Wednesday, March 5, 2008

Are Your Friends Making You More Miserable?

By Christine Thackeray

Last night I was talking with a group of teenagers. Although they were focused on a single activity, there were three who refused to participate. They sat in the corner and then in the hall and eventually ended up outside. I went out to talk to them and asked why they didn't want to play. They felt that they weren't accepted and no one liked them. I know these girls well and each comes from a very difficult home, wrought with substance abuse issues, neglect and instability. After bribing them, the girls agreed to come in for five minutes. We entered the gym and the game stopped for them. Teams were changed up so they could be included and for those five crazy minutes it was great. But when the time was up, they hurried out the door to listen to a new CD in another leader's car- that was the bribe.

What really got me is that my daughter was sort of upset on the way home because she felt these three girls had pushed her and her friends away. She had asked them to play earlier and their reply was something like, "fat chance!" She thought they considered themselves too good for her.

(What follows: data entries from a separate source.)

/-- PAUSED_CYCLE (R33, R34, R340): every 1 ms a paused job takes its pending command and serves evaluation. RESUME and STOP take
effect at order 8, at once where no request runs at order 5, else by the cycle that finds order 5 over. -/
def Sys2Proof.Claims.PausedJobsStillServe : Prop :=
  ∀ (s : State), s.job.st = .paused → s.bnd.order ≠ 3 → s.bnd.order ≠ 5 ∨ s.evalOpen = false →
    let after (us : Nat) (p : State → Prop) : Prop := ∃ t, exec .pausedCycle s = .next t ∧ t.regs = s.regs ∧ t.sec = s.sec
      ∧ t.localUs = us ∧ t.job.committed = s.job.committed ∧ p t
    let now := max s.localUs (s.bnd.started + 1000)
    let resumed (t : State) : Prop := t.job.st = .running ∧ t.job.step = s.job.committed + 1 ∧ t.bnd.order = 0
    let stopped (t : State) : Prop := t.job.st = .loaded ∧ t.eval.queue = [] ∧ t.bnd.order = 0
    let serves (c : JobCmd) (t : State) : Prop := t.job.st = .paused ∧ t.job.taken = some c ∧ t.job.pend = none
      ∧ t.bnd.order = 5 ∧ t.evalOpen = true
    (s.job.taken = none → s.job.pend = some .resume → NothingEarly (s.job.committed + 1) s →
      after now fun t => resumed t ∨ serves .resume t)
    ∧ (s.job.taken = none → s.job.pend = some .stop → after now fun t => stopped t ∨ serves .stop t)
    ∧ (s.job.taken = some .resume → NothingEarly (s.job.committed + 1) s → after s.localUs resumed)
    ∧ (s.job.taken = some .stop → after s.localUs stopped)
    ∧ (s.job.pend = none → s.job.taken = none → s.job.ckptAsked = false → after now fun t => t.job = s.job ∧ t.bnd.order = 5)
    ∧ (s.job.pend = some .checkpointNow → s.job.taken = none → s.ing.ckptExt ≠ 0xFFFF → s.regs.elective = true →
        after now fun t => t.job.st = .paused ∧ t.bnd.order = 3 ∧ t.bnd.ckptDue = true)

/-- The orders of a step boundary, and the cycle of a paused job. -/
def Obligations.BoundaryKeepsItsOrder : Prop :=
  Claims.BoundaryKeepsItsOrder
    ∧ Claims.PausedJobsStillServe

/-- EVALUATION_SEGMENT (R182 to R184): the first segment due, or the first request waiting, starts its first layer at order 5;
the budgets of orders 5 and 7 stop what is admitted after them (R31, R184, R207). -/
def Sys2Proof.Claims.EvaluationRunsAtOrderFive : Prop :=
  ∀ (s : State) (x : Segment) (q : Option InboxReq) (l : Nat) (r : List Nat), s.bnd.order = 5 →
    (s.eval.running = none → s.nextEval = some (x, q) → s.evalFits x = true → s.evalFed x = true →
      (s.group x.group).item = none → s.pieceOn x.group = false → s.segLayers x = l :: r →
      ∃ t it, exec .evaluationSegment s = .next t ∧ t.eval.running = some (x.id, q.map (·.pos), l)
        ∧ (t.group x.group).item = some it ∧ it.kind = .eval x.id (q.map (·.pos)) ∧ it.layer = l
        ∧ Started x.group it.prog s t ∧ (∀ k, k ≠ x.group → t.group k = s.group k) ∧ t.job = s.job ∧ t.mm = s.mm)
    ∧ (s.nextEval = none → exec .evaluationSegment s = .next s)
    ∧ (s.isDiag = false → ∃ t, exec .evaluationBudgetExpiry s = .next t ∧ (∀ y, t.evalFits y = false)
        ∧ t = { s with localUs := max s.localUs (s.bnd.orderStart + s.params.evalBudget), eval := { s.eval with spent := 1 } })

/-- BOUNDARY_BUDGET_EXPIRY (R31, R207), and responses that do not arrive (R340): counted, dropped, not sent again. -/
def Sys2Proof.Claims.BudgetsAndLostResponses : Prop :=
  ∀ (s : State) (k u : Nat),
    (s.bnd.order = 7 → ∃ t, exec .boundaryBudgetExpiry s = .next t ∧ (t.order7 = false)
      ∧ t = { s with localUs := max s.localUs (s.bnd.orderStart + s.params.boundaryBudget)
                     leaven := { s.leaven with closed := true } })
    ∧ (klook s.eval.posted k = some u →
      (∃ t, exec (.responseTimeout k) s = .next t ∧ t.localUs = max s.localUs (u + 1000000)
        ∧ klook t.eval.posted k = none ∧ t.counter 0x9200 3 = satAdd 64 (s.counter 0x9200 3) 1 ∧ t.tx = s.tx
        ∧ t.eval = { s.eval with posted := t.eval.posted } ∧ t.job = s.job)
      ∧ (∃ t, exec (.responseWriteRejected k) s = .next t ∧ t.localUs = s.localUs
        ∧ klook t.eval.posted k = none ∧ t.counter 0x9200 3 = satAdd 64 (s.counter 0x9200 3) 1 ∧ t.tx = s.tx
        ∧ t.eval = { s.eval with posted := t.eval.posted } ∧ t.job = s.job))
    ∧ (klook s.eval.posted k = none → exec (.responseTimeout k) s = .next s ∧ exec (.responseWriteRejected k) s = .next s)

/-- Evaluation, the boundary's budgets, and lost responses. -/
def Obligations.EvaluationAndBudgets : Prop :=
  Claims.EvaluationRunsAtOrderFive
    ∧ Claims.BudgetsAndLostResponses

/-- CHECKPOINT_WRITE, FLUSH_COMPLETE and NVME_WRITE_COMPLETE (R334, R335): the older slot is made invalid first, then its
content, its header, and the flush that makes it valid; a block whose current slot is lost halts the job (R228). -/
def Sys2Proof.Claims.CheckpointsAreWrittenInOrder : Prop :=
  ∀ (s : State),
    (s.ckptMay = true → (∀ b ∈ s.blocks, s.genOk b = true) → ∃ t, exec .checkpointWrite s = .next t
      ∧ t.bnd = { s.bnd with ckptPhase := 1, ckptSlot := s.ckptChoice, ckptStep := s.job.committed, est := t.bnd.est }
      ∧ t.job = { s.job with ckptHdrs := s.job.ckptHdrs.set s.ckptChoice (0, []) }
      ∧ t.tx = s.tx ++ [.nvmeWrite (s.ckptLba s.ckptChoice) (List.replicate 4096 0), .nvmeFlush]
      ∧ t.mm = s.mm ∧ t.regs = s.regs)
    ∧ (s.ckptMay = true → s.job.st.live = true → (∃ b ∈ s.blocks, s.genOk b = false) →
      ∃ t, exec .checkpointWrite s = .next t ∧ Halted ECC_UNCORRECTABLE s t)
    ∧ (s.ckptHdrOk s.ckptChoice = true → s.ckptHdrOk (1 - s.ckptChoice) = true
        ∧ (s.job.ckptHdrs.getD s.ckptChoice (0, [])).1 ≤ (s.job.ckptHdrs.getD (1 - s.ckptChoice) (0, [])).1)
    ∧ (s.bnd.ckptPhase = 1 → (∃ r ∈ s.blockRanges s.bnd.ckptStep ++ s.rootRanges, s.vmGood r.1 r.2 = false) →
      exec .flushComplete s = .next s)
    ∧ (s.bnd.ckptPhase = 1 → (∀ r ∈ s.blockRanges s.bnd.ckptStep ++ s.rootRanges, s.vmGood r.1 r.2 = true) →
      ∃ t, exec .flushComplete s = .next t ∧ t.mm = s.mm ∧ t.job = s.job
      ∧ (let n := cdiv (s.ckptContent s.bnd.ckptStep).length (2 ^ 20)
         t.bnd = { s.bnd with ckptPhase := if n = 0 then 3 else 2, writesLeft := n }
          ∧ t.tx.length = s.tx.length + if n = 0 then 1 else n))
    ∧ (∀ n, s.bnd.ckptPhase = 2 → s.bnd.writesLeft = n + 1 → ∃ t, exec .nvmeWriteComplete s = .next t
      ∧ t.bnd = { s.bnd with ckptPhase := if n = 0 then 3 else 2, writesLeft := n }
      ∧ t.tx = s.tx ++ (if n = 0 then [.nvmeFlush] else []) ∧ t = { s with bnd := t.bnd, tx := t.tx })
    ∧ (s.bnd.ckptPhase = 3 → ∃ t, exec .flushComplete s = .next t
      ∧ t.tx = s.tx ++ [.nvmeWrite (s.ckptLba s.bnd.ckptSlot)
          (s.ckptHeader s.bnd.ckptStep (s.ckptContent s.bnd.ckptStep)), .nvmeFlush]
      ∧ t = { s with tx := t.tx, bnd := { s.bnd with ckptPhase := 4 } })
    ∧ (s.bnd.ckptPhase = 4 → ∃ t, exec .flushComplete s = .next t ∧ t.bnd.ckptPhase = 0 ∧ t.bnd.ckptDue = false
      ∧ t.job.ckptValid = s.bnd.ckptStep ∧ t.job.ckptAsked = false
      ∧ t.job.ckptHdrs = s.job.ckptHdrs.set s.bnd.ckptSlot (s.bnd.ckptStep, s.recipeDigest)
      ∧ Logged 0 ([4, s.bnd.ckptSlot] ++ w64 s.bnd.ckptStep) s t ∧ t.mm = s.mm ∧ t.regs = s.regs)

/-- CHECKPOINT_BUDGET_EXPIRY (R335): a checkpoint not yet begun is put off, one begun is abandoned unless its header is
written; both are due again at the next boundary. -/
def Sys2Proof.Claims.LateCheckpointsAreAbandoned : Prop :=
  ∀ (s : State), s.bnd.ckptDue = true → s.bnd.order = 6 ∨ s.bnd.order = 3 →
    let now := max s.localUs (s.bnd.orderStart + s.params.ckptBudget)
    (s.bnd.ckptPhase = 0 → ∃ t, exec .checkpointBudgetExpiry s = .next t
      ∧ t = { s with localUs := now, bnd := { s.bnd with ckptDue := false }, job := { s.job with ckptAsked := true } })
    ∧ (s.bnd.ckptPhase = 4 → ∃ t, exec .checkpointBudgetExpiry s = .next t ∧ t = { s with localUs := now })
    ∧ (s.bnd.ckptPhase = 1 ∨ s.bnd.ckptPhase = 2 ∨ s.bnd.ckptPhase = 3 → ∃ t, exec .checkpointBudgetExpiry s = .next t
      ∧ t.bnd.ckptPhase = 0 ∧ t.bnd.ckptDue = false ∧ t.job.ckptAsked = true ∧ t.localUs = now
      ∧ t.job.ckptHdrs = s.job.ckptHdrs ∧ t.job.ckptValid = s.job.ckptValid
      ∧ t.counter 0x9100 7 = satAdd 32 (s.counter 0x9100 7) 1 ∧ t.mm = s.mm)

/-- Checkpoints are written in order or abandoned. -/
def Obligations.CheckpointsAreWrittenInOrder : Prop :=
  Claims.CheckpointsAreWrittenInOrder
    ∧ Claims.LateCheckpointsAreAbandoned

/-! ## Storage and host ports -/

/-- INGEST_PACKING (R179 to R181, R330): the step whose last micro-batch has closed is packed; its headers stand, and the
next step opens. What the record at the cursor does to the open micro-batch. -/
def Sys2Proof.Claims.PackingFollowsTheCursor : Prop :=
  ∀ (s : State),
    (s.job.st.live = true → s.ingest.packStep ≤ s.job.committed + 2 → s.packCount ≤ s.ingest.open_ → s.split = false →
      ∃ t, exec .ingestPacking s = .next t ∧ t.ingest.packStep = s.ingest.packStep + 1
        ∧ klook t.ingest.hdrs s.ingest.packStep = some s.ingest.mbs ∧ t.ingest.open_ = 0
        ∧ t.ingest.cursor = s.ingest.cursor ∧ klook t.ingest.cursorAt (s.ingest.packStep + 1) = some s.ingest.cursor
        ∧ t.job = s.job ∧ t.groups = s.groups ∧ t.regs = s.regs)
    ∧ (s.job.st.live = false ∨ s.job.committed + 2 < s.ingest.packStep → exec .ingestPacking s = .next s)
    ∧ (∀ len, takeRecord 0 len s
        = some { s with ingest := { s.ingest with cursor := { s.ingest.cursor with off := s.ingest.cursor.off + len } } })
    ∧ (∀ l len, s.params.tokenBudget < l → s.split = false → ∃ t, takeRecord l len s = some t
        ∧ t.ingest.cursor = { s.ingest.cursor with off := s.ingest.cursor.off + len }
        ∧ t.counter 0x9100 2 = satAdd 64 (s.counter 0x9100 2) 1 ∧ t.ingest.open_ = s.ingest.open_)
    ∧ (∀ l len, 0 < l → l ≤ s.params.tokenBudget →
        s.params.tokenBudget - (s.ingest.mbs.getD s.ingest.open_ MbHdr.empty).valid < l →
        ∃ t, takeRecord l len s = some t ∧ t.ingest.open_ = s.ingest.open_ + 1 ∧ t.ingest.cursor = s.ingest.cursor)

/-- NVMe Reads (R332, R333): a Read that succeeds leaves its bytes; one that fails or times out goes out again as a new
command through the other port, the fourth failure halts the job. -/
def Sys2Proof.Claims.FailedReadsGoOutAgain : Prop :=
  ∀ (cid status : Nat) (r : NvmeRead) (s : State), s.ingest.reads.find? (fun r => r.cid = cid) = some r →
    let retry (us : Nat) : NvmeRead :=
      { r with cid := s.ingest.nextCid, port := 1 - r.port, tries := r.tries + 1, sent := us }
    let again (t : State) (us : Nat) : Prop := t.tx = s.tx ++ [.nvmeRead (retry us)]
      ∧ t.ingest.reads = s.ingest.reads.filter (fun x => x.cid != cid) ++ [retry us]
      ∧ t.ingest = { s.ingest with reads := t.ingest.reads, nextCid := s.ingest.nextCid + 1 } ∧ t.localUs = us
      ∧ t = { s with tx := t.tx, ingest := t.ingest, localUs := us }
    let late := max s.localUs (r.sent + 5000000)
    (∀ data, ∃ t, exec (.nvmeReadComplete cid 0 data) s = .next t
      ∧ t = { s with ingest := { s.ingest with
          reads := s.ingest.reads.filter (fun x => x.cid != cid), bytes := s.ingest.bytes ++ [(r.pos, data.take r.len)] } })
    ∧ (∀ data, status ≠ 0 → r.tries < 3 → ∃ t, exec (.nvmeReadComplete cid status data) s = .next t ∧ again t s.localUs)
    ∧ (r.tries < 3 → ∃ t, exec (.nvmeReadTimeout cid 0) s = .next t ∧ again t late)
    ∧ (∀ data, status ≠ 0 → 3 ≤ r.tries → HaltsNow s →
      ∃ t, exec (.nvmeReadComplete cid status data) s = .next t ∧ Halted PARTNER_SILENT s t ∧ t.mm.mem = s.mm.mem)

/-- NVME_KEEP_ALIVE (R327), SPLIT_NOTICE (R282) and INGEST_BOUND_EXPIRY (R332, R333). -/
def Sys2Proof.Claims.IngestWaitsForItsPartners : Prop :=
  ∀ (s : State),
    (∀ tgt, s.recipe.loaded.isSome = true → s.dev.mainUp = true → tgt < s.ing.targets →
      ∃ t, exec (.nvmeKeepAlive tgt) s = .next t ∧ t = { s with tx := s.tx ++ [.nvmeOther tgt 0] })
    ∧ (∀ src step l, src ∈ s.sMembers → s.split = true → s.job.st.live = false ∨ s.ingest.packStep ≤ step →
      ∃ t, exec (.splitNotice src step l) s = .next t
        ∧ klook t.ingest.notices (noticeKey step (s.sMembers.idxOf src)) = some l
        ∧ t = { s with ingest := { s.ingest with notices := t.ingest.notices } })
    ∧ (∀ src step l, src ∉ s.sMembers → exec (.splitNotice src step l) s = .next s)
    ∧ (∀ late, s.job.st.live = true → s.isDiag = false → klook s.ingest.hdrs (s.job.committed + 1) = none →
      let now := max s.localUs (s.job.commitUs + (s.ingest.lateBounds + 1) * (s.eff.ingestBound * 1000))
      (s.ingest.lateBounds < 3 → ∃ t, exec (.ingestBoundExpiry late) s = .next t ∧ t.localUs = now
        ∧ t.ingest = { s.ingest with lateBounds := s.ingest.lateBounds + 1 } ∧ t.job.st = s.job.st
        ∧ t.job.attempt = s.job.attempt ∧ t.mm = s.mm)
      ∧ (3 ≤ s.ingest.lateBounds → HaltsNow s →
        ∃ t, exec (.ingestBoundExpiry late) s = .next t ∧ Halted PARTNER_SILENT s t ∧ t.localUs = now))
    ∧ (∀ late, (klook s.ingest.hdrs (s.job.committed + 1)).isSome = true → exec (.ingestBoundExpiry late) s = .next s)

/-- Ingest packs steps and asks again for failed Reads. -/
def Obligations.IngestPacksAndRetries : Prop :=
  Claims.PackingFollowsTheCursor
    ∧ Claims.FailedReadsGoOutAgain
    ∧ Claims.IngestWaitsForItsPartners

/-- HOST_PORT_LINK_LOSS, HOST_PORT_LINK_UP and INBOX_CLIENT_CONNECT (R325, R326): connections and commands of a port that
loses its link go on through the other; a registered client gets one connection. -/
def Sys2Proof.Claims.ConnectionsMoveToTheOtherPort : Prop :=
  ∀ (p : Nat) (s : State), p < 2 → s.ports.length = 2 →
    ((s.host p).up = true → ∃ t, exec (.hostPortLinkLoss p) s = .next t ∧ (t.host p).up = false
      ∧ (t.host p).losses = satAdd 32 (s.host p).losses 1 ∧ t.host (1 - p) = s.host (1 - p)
      ∧ (∀ c ∈ t.conns, c.port ≠ p) ∧ t.conns.map (·.id) = s.conns.map (·.id)
      ∧ (∀ r ∈ t.ingest.reads, r.port ≠ p) ∧ t.ingest.reads.map (·.cid) = s.ingest.reads.map (·.cid)
      ∧ Logged 0 [1, p] s t ∧ t.job.st = s.job.st ∧ t.mm = s.mm)
    ∧ ((s.host p).up = false → exec (.hostPortLinkLoss p) s = .next s)
    ∧ (s.dev.mainUp = true → s.dev.st ≠ .sleep → ∃ t, exec (.hostPortLinkUp p) s = .next t
      ∧ t.host p = { s.host p with up := true } ∧ t.host (1 - p) = s.host (1 - p) ∧ t.conns = s.conns
      ∧ t = { s with ports := t.ports, dev := { s.dev with hostUp := s.dev.hostUp.set p true } })
    ∧ (∀ addr k v, s.regs.clients.find? (fun c => ofLe (c.2.take 16) = addr) = some (k, v) →
      (s.host s.ingest.nextPort).up = true → s.ingest.nextPort < 2 →
      s.conns.countP (fun c => decide (0x100 ≤ c.id)) < 64 →
      ∃ t, exec (.inboxClientConnect addr) s = .next t ∧ ⟨0x100 + k, s.ingest.nextPort, fullRate, 0⟩ ∈ t.conns
        ∧ (∀ c ∈ s.conns, c.id ≠ 0x100 + k → c ∈ t.conns) ∧ t.ingest.nextPort = 1 - s.ingest.nextPort
        ∧ t = { s with conns := t.conns, ingest := { s.ingest with nextPort := t.ingest.nextPort } })
    ∧ (∀ addr, s.regs.clients.find? (fun c => ofLe (c.2.take 16) = addr) = none →
      exec (.inboxClientConnect addr) s = .next s)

Often when we have been hurt we become more cautious of new relationships and build up barriers to protect ourselves. We sometimes surround ourselves with people who understand us because they are equally broken. A recent study was done of 170 pairs of roommates and 153 dating couples over a three month period. The conclusion was interesting. Emotional contagion is is real. When someone has a severely depressed roommate, their mood is more likely to decline. Luckily, it is short-lived. When they change their situation, their feelings often lift. So our associations can greatly affect the way we approach life.

The scary part of the study was to find out that long-term relationships mirror each other. Often people that are negative are with another person that is negative or positive people are with someone else positive. Chris Segrin said, "I was surprised by how similar the partners' moods remained over time. I thought there'd be much more fluctuation." It would seem when a group of people living with negatives stay together, they do not change but weigh each other down.

Although it is important to have people in our life who we feel can understand our perspective, if our goal is to heal and improve, each of us must look carefully at our associations. Do we have friends that we consider healthy, who are lifting us emotionally? If not, we need to reach out or we could get stuck in our rut for a long time.